I would also say the more they see/meet lil one down the line it mostly pales away as it's a real life child. The more you can do to bring this home the better it may be. For my mum it was others who asked her insensitive Qs and that made her worry/believe incorrect info. I just had to be strong and say no it's not relevant or that's not info we share. 

Good luck and sorry this is shadowing your joyful time x


----------



## AoC (Oct 28, 2008)

I also think GPs felt better after Celebration Day.  It's hard for them - we get days of official training and months of assessment which is really training too.  We read loads and chat here and learn probably far more than we think we do.  We forget, sometimes, what it's like form 'outside' or what it was like when we were starting out and knew nothing.

I think agencies should provide 'family packs' of easy to digest and relevant info to reassure and equip families to support their family members who are adopting.  But that's just me.


----------



## GERTIE179 (Apr 20, 2005)

Totally agree with AoC!!! ;-)


----------



## MummyPea (Jun 11, 2012)

AoC I do agree with you partly, however my mum is adopted herself so out of all the people in our family she should understand the importance of getting the right facts out there.
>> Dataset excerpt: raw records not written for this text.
-- ==== Sys2Proof/Machine/Binary32.lean ====
section
/-! DEFINITION. The binary32 format (`43_gain_multiply.md` R145) and rounding to it (R146). A finite pattern is an integer
significand times a power of two, so every real of the rules is a product `m · 2^e` with `m` in ℕ and `e` in ℤ (DEDUCED, log
entry 16). -/

namespace Sys2Proof.Machine

/-- `S`, bit 31. -/
def signBit (p : Word) : Bool := p.getLsbD 31

/-- `E`, bits 30:23. -/
def expField (p : Word) : Nat := (p.extractLsb' 23 8).toNat

/-- `F`, bits 22:0. -/
def fracField (p : Word) : Nat := (p.extractLsb' 0 23).toNat

/-- `E ≠ 255`: zero, subnormal or normal (R145). -/
def isFinite (p : Word) : Bool := expField p != 255

/-- An infinity (R145). -/
def isInf (p : Word) : Bool := (expField p == 255) && (fracField p == 0)

/-- A NaN (R145). -/
def isNaN (p : Word) : Bool := (expField p == 255) && (fracField p != 0)

/-- The integer significand of a finite pattern: `F` for a zero or subnormal, `2^23 + F` for a normal (R145). -/
def significand (p : Word) : Nat := if expField p = 0 then fracField p else 2 ^ 23 + fracField p

/-- The exponent of a finite pattern's significand: −149 for a zero or subnormal, `E − 150` for a normal (R145). -/
def scale (p : Word) : Int := if expField p = 0 then -149 else (expField p : Int) - 150

/-- The significand with the pattern's sign. -/
def signedSignificand (p : Word) : Int := if signBit p then -(significand p : Int) else (significand p : Int)

/-- `val(p)` of a finite pattern, a rational number (R145). -/
def val (p : Word) : ℚ := (signedSignificand p : ℚ) * (2 : ℚ) ^ scale p

/-- `floor(val(p))` of a finite pattern, in ℤ (R16, R155). -/
def floorVal (p : Word) : Int :=
  if 0 ≤ scale p then signedSignificand p * 2 ^ (scale p).toNat
  else signedSignificand p / 2 ^ (-scale p).toNat

/-- The pattern with these fields: sign, exponent, fraction. -/
def mkPattern (sign : Bool) (exp : Nat) (frac : Nat) : Word :=
  (BitVec.ofBool sign ++ BitVec.ofNat 8 exp) ++ BitVec.ofNat 23 frac

/-- `m · 2^(-k)` rounded to an integer, ties to even; the step `n`, `m` of R146. -/
def roundShift (m k : Nat) : Nat :=
  let lo := m / 2 ^ k
  let rem := m % 2 ^ k
  if 2 ^ k < 2 * rem ∨ (2 * rem = 2 ^ k ∧ lo % 2 = 1) then lo + 1 else lo

/-- `rne32(S, x)` for `x = m · 2^e`: the nearest binary32 pattern, ties to the even fraction (R146). -/
def rne32 (sign : Bool) (m : Nat) (e : Int) : Word :=
  if m = 0 then mkPattern sign 0 0
  else
    let binade : Int := max ((Nat.log2 m : Int) + e) (-126)
    let shift : Int := e - (binade - 23)
    let n : Nat := if 0 ≤ shift then m * 2 ^ shift.toNat else roundShift m (-shift).toNat
    let carried : Bool := n == 2 ^ 24
    let sig : Nat := if carried then 2 ^ 23 else n
    let top : Int := if carried then binade + 1 else binade
    if 127 < top then mkPattern sign 255 0
    else if sig < 2 ^ 23 then mkPattern sign 0 sig
    else mkPattern sign (top + 127).toNat (sig - 2 ^ 23)

end Sys2Proof.Machine
end

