-- ==== Sys2Proof/Machine/Core.lean ====
section
/-! DEFINITION. The machine as the host reads it. -/

def Sys2Proof.core : Host.Core := {
  State := Sys2Proof.Machine.State,
  Fault := Sys2Proof.Machine.Fault,
  Refusal := Sys2Proof.Machine.Refusal,
  step := Sys2Proof.Machine.step,
  reset := Sys2Proof.Machine.State.reset }
end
My issue isn't her telling people about Little Pea as we've only told people the information we don't mind sharing... My issue is half-truths being told which thanks to Chinese Whispers become outright lies.

I spoke to her this morning, which was a battle in it's self as she was in childish mode and kept hanging up! When we eventually spoke I explained that I was upset that mis-information had gotten back to my Nanna and asked how this had happened.... Long story cut short, my mother being my mother, hadn't really listened to what I had told her. Because Little Pea does have a couple of minor medical issues and because we're going to see the medical adviser before panel, mum had managed to put 2 and 2 together to get 16. She had told this 16 to my dad, who told my uncle is was 25 who told my Nanna is was 74....

I've told my mum now in the future just not to discuss anything other than the basics, name, gender, age and when he's coming home. If anyone has any questions, they can come to me or hubby.

On a bright note, it's only 39 days until we meet our little boy!!


----------



## AoC (Oct 28, 2008)

Not long now!    Yeah, I think what I was trying to say is that because she's probably incredibly anxious about things potentially being bad (because she doesn't know better) she's laying her fears over reality and creating this new reality that's all distorted - just like you're saying.  My Mum was adopted, too, which was great in terms of her accepting non-biological grand children and knowing the 'mum' means 'the one who loves and cares for you', but absolutely awful in other ways.  She thinks the form of adoption she experienced, where baby is removed at birth, handed over to new parents and never knows anything about it till told at 18 is the right way to do things, and anything else is wrong.  Makes life a bit of an uphill struggle sometimes.  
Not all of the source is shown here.